The Black Man’s Burden: The Diaspora's Urgent Mandate to Awaken Africa's Sleeping Giants
Part I: exploring the modern algorithm to national growth and development.
This piece is part of a four part article series that explores how the African Diaspora can act as a bridge between the continent and the rest of the world, and by doing so, deliver unprecedented economic success for Africa. The first part of this series examines different economic systems, and attempts to lay out a formula of sorts for national economic success.
The path towards economic development and riches is inexplicably tied to technological adoption and innovation. For as long as we can gather, us human beings have utilized our brainpower and finger dexterity (as distinguished by our relatively large and flexible thumbs) to survive and acquire more resources for ourselves and our communities.

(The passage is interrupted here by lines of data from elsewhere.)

-- ==== Sys2Proof/Machine/Access.lean ====
section
/-! DEFINITION. What an instruction of a context can do to memory: traps, address translation and permission (R36), reads and writes through an open check block's pending pages (R246-R248), tags at consumption and production (R38, R125, R167), signatures (R249-R251) and the sample delay buffer (R255-R259). -/

namespace Sys2Proof.Machine

/-- How an instruction ends when it faults: its classes, and the block's state at that moment, from which the effects of
    sensing memory (counters and records) are kept. `keep` also keeps memory (R126). -/
structure Trap where
  cls  : Nat
  multi : Bool := false
  sub  : Nat := 0
  addr : Nat := 0
  chip : Chip
  keep : Bool := false
  /-- Blocks that the instruction has written when its writes stop. -/
  wrote : List Nat := []

/-- An instruction's effect: a next state of the block, or a trap. -/
abbrev Ex := StateT Chip (Except Trap)

/-- Raise a fault class. -/
def raise {α : Type} (cls : Nat) (sub : Nat := 0) (addr : Nat := 0) : Ex α := fun c => .error { cls := cls, sub := sub, addr := addr, chip := c }

/-- Raise a fault of which memory as it stands is kept (R126). -/
def raiseKeep {α : Type} (cls : Nat) (addr : Nat := 0) : Ex α := fun c => .error { cls := cls, addr := addr, chip := c, keep := true }

/-- Fault codes (the table of fault classes). -/
def ILLEGAL_INSTRUCTION : Nat := 1
/-- Class 0x02. -/
def ILLEGAL_OPERAND : Nat := 2
/-- Class 0x03. -/
def DESCRIPTOR : Nat := 3
/-- Class 0x04. -/
def ACCESS : Nat := 4
/-- Class 0x05. -/
def ALIGNMENT : Nat := 5
/-- Class 0x06. -/
def TAG : Nat := 6
/-- Class 0x07. -/
def DATA_UNCORRECTABLE : Nat := 7
/-- Class 0x08. -/
def CHECK_SCOPE : Nat := 8
/-- Class 0x09. -/
def CHECK_FAIL : Nat := 9
/-- Class 0x0A. -/
def BUDGET : Nat := 10
/-- Class 0x0B. -/
def HALL_LOST : Nat := 11
/-- Class 0x0C. -/
def FRAME_OVERRUN : Nat := 12

/-- The lowest class of a list, with whether other classes arose (R45). -/
def lowest : List Nat → Option (Nat × Bool)
  | [] => none
  | x :: xs => match lowest xs with
    | none => some (x, false)
    | some (y, m) => some (min x y, m || decide (x ≠ y))

/-- Raise the classes whose condition holds: the lowest is recorded (R45). -/
def checks (l : List (Bool × Nat)) : Ex Unit := fun c =>
  match lowest ((l.filter Prod.fst).map Prod.snd) with
  | none => .ok ((), c)
  | some (x, m) => .error { cls := x, multi := m, chip := c }

/-- Require a condition, else raise a class. -/
def need (b : Bool) (cls : Nat) : Ex Unit := checks [(!b, cls)]

/-- A class that has arisen joins those of what the instruction would go on to do: the lowest is recorded (R45). -/
def Trap.join {α : Type} (t : Trap) (r : Except Trap (α × Chip)) : Trap := match r with
  | .ok _ => t
  | .error u => if u.cls < t.cls then { u with multi := true, keep := false, chip := t.chip } else { t with multi := t.multi || u.multi || decide (u.cls ≠ t.cls) }

/-- Checks whose classes join those of the action that follows them (R45). -/
def joined {α : Type} (pre : Ex Unit) (act : Ex α) : Ex α := fun c => match pre c with
  | .ok ((), c) => act c
  | .error t => .error (t.join (act t.chip))

/-- The context in a slot. -/
def ctxOf (k : Nat) : Ex Ctx := fun c => .ok (c.ctx k, c)

/-- Change the context in a slot. -/
def updC (k : Nat) (f : Ctx → Ctx) : Ex Unit := modify fun c => c.updCtx k f

/-! ## Check blocks -/

/-- The pass that now runs: shadow in SHADOW, arbiter in ARBITRATING, else primary. -/
def Block.cur (b : Block) : Pass := if b.state = 2 then b.shad else if b.state = 5 then b.arb else b.prim

/-- Change the pass that now runs. -/
def Block.updCur (b : Block) (f : Pass → Pass) : Block :=
  if b.state = 2 then { b with shad := f b.shad } else if b.state = 5 then { b with arb := f b.arb } else { b with prim := f b.prim }

/-- Index of the set that the running pass writes: 0 P, 1 S, 2 A (R242). -/
def Block.setIdx (b : Block) : Nat := if b.state = 2 then 1 else if b.state = 5 then 2 else 0

/-- The context's open CHECKED block, if any. -/
def Ctx.chk (x : Ctx) : Option Block := x.blk.filter Block.checked

/-- The stable that executes: the arbiter stable in an arbiter pass (R167, R261). -/
def Ctx.execStb (x : Ctx) (k : Nat) : Nat := match x.chk with
  | some b => if b.state = 5 then b.arbiter.getD (k / 2) else k / 2
  | none => k / 2

/-- Change the open block. -/
def updB (k : Nat) (f : Block → Block) : Ex Unit := updC k fun x => { x with blk := x.blk.map f }

/-! ## Translation (R36) -/

/-- Offset of a local address in local space. -/
def localOff (a : Nat) : Nat := a - 0x800000000000

/-- Split an access into pieces that lie in one 4 KiB page each. -/
def pieces : (fuel a n : Nat) → List (Nat × Nat)
  | 0, _, _ => []
  | f + 1, a, n =>
    if n = 0 then [] else
      let m := min n (4096 - a % 4096)
      (a, m) :: pieces f (a + m) (n - m)

/-- A window covers a device address. -/
def Win.covers (w : Win) (a : Nat) : Bool := decide (w.base ≤ a) && decide (a < w.base + w.pages * 4096)

/-- An execute window covers a device address: its bytes are read-only to every context of the partition (R33). -/
def Part.execAt (p : Part) (a : Nat) : Bool := p.wins.any fun w => w.x && w.covers a

/-- Some window of the partition permits the access to a device address (R36); where windows overlap, one that permits it is
    enough, and none permits a write to an execute window (R33; log 70). -/
def Part.permits (p : Part) (a : Nat) (wr : Bool) : Bool := (p.wins.any fun w => w.covers a && if wr then w.w && !w.x else w.r) && !(wr && p.execAt a)

/-- Some window that covers a device address is an ASYNC window (R257; log 70). -/
def Part.asyncAt (p : Part) (a : Nat) : Bool := p.wins.any fun w => w.async && w.covers a

/-- A store key lies in an execute window of a context's partition (R33). -/
def Chip.execKey (c : Chip) (k key : Nat) : Bool := (c.part (c.ctx k).part).execAt (c.devAddr key)

/-- The physical key of one page piece, for a read or a write: a local store, or a device page of a window that permits
    the access and holds no accumulators. -/
def Chip.pieceKey (c : Chip) (k a : Nat) (wr : Bool) : Option Nat :=
  let x := c.ctx k
  if a < 0x800000000000 then
    if (c.part x.part).permits a wr then (match c.target a with
      | .store key => some key
      | _ => none) else none
  else if a < 0x800000600000 then
    let key := localKey (k / 2) (localOff a)
    if wr && c.execKey k key then none else some key
  else none

/-- An access to an unmapped range is counted (R172), one to a hole of a hall window at that hall (R173). -/
def Chip.countMiss (c : Chip) (a : Nat) : Chip :=
  if 0x800000000000 ≤ a then c
  else match c.target a with
  | .unmapped => c.countErr dcuErr
  | .hallHole site => c.bump (hallMemK site 0x10)
  | .aliased _ site off => if hallStore off then c else c.bump (hallMemK site 0x10)
  | _ => c

/-- The pieces of an access with their keys, or none where R36 denies it. -/
def Chip.xlate (c : Chip) (k a n : Nat) (wr : Bool) : Option (List (Nat × Nat)) :=
  (pieces (n / 4096 + 2) a n).mapM fun q => (c.pieceKey k q.1 wr).map fun key => (key, q.2)

/-- An access touches an ASYNC window (R257). -/
def Chip.asyncHit (c : Chip) (k a n : Nat) : Bool :=
  decide (a < 0x800000000000) && (pieces (n / 4096 + 2) a n).any fun q => (c.part (c.ctx k).part).asyncAt q.1

/-- The first piece of an access that R36 denies. -/
def Chip.denied (c : Chip) (k a n : Nat) (wr : Bool) : Option Nat :=
  ((pieces (n / 4096 + 2) a n).find? fun q => (c.pieceKey k q.1 wr).isNone).map Prod.fst

/-- Translate, raising ACCESS; where the access reaches nothing at all, it is counted (R172, R173). -/
def translate (k a n : Nat) (wr : Bool) : Ex (List (Nat × Nat)) := fun c =>
  match c.xlate k a n wr with
  | some l => .ok (l, c)
  | none => .error { cls := ACCESS, addr := a, chip := c.countMiss ((c.denied k a n wr).getD a) }

/-! ## Pending pages -/

/-- Sense a key range for a context's read: DATA_UNCORRECTABLE on an uncorrectable word (R163). -/
def senseEx (key n : Nat) : Ex Unit := fun c =>
  let (c, ue) := c.sense key n
  if ue then .error { cls := DATA_UNCORRECTABLE, addr := c.devAddr key, chip := c } else .ok ((), c)

/-- Verify the tag of a block at consumption by a stable (R167). -/
def verify (stb blk : Nat) : Ex Unit := fun c =>
  if c.tagGood blk then .ok ((), c) else .error { cls := TAG, addr := c.devAddr (blk * 4096), chip := c.stbTagFail blk stb }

Extending all the way back to roughly a million years ago, when our manipulation and creation of fire probably made it easier for us to move around in larger groups - technology has been, and remains the X factor. Fire also gifted us with a new method of protection against larger, more powerful animals. It doubled up as a primitive form of hunting (known as fire-drive hunting) against those same beasts too. At this point, humans were now consuming healthier, cooked meat that fueled population growth and enlarged our brains (25 percent of calories expended goes to keeping our brains running and sharp after all).
Other technological advancements, like the carving and creation of hunting tools from stone, the manipulation of seed and soil that enabled us to produce rather than forage food and grain, to much more modern and familiar inventions such as the printing press, the locomotive steam engine, and the plane and the automobile, have all contributed to expanding human capacity and improving human quality.
Technology is the driver of development and not mere accessory to it. It always has been and always will be, arguably even moreso now and hereon out thanks to AI technology.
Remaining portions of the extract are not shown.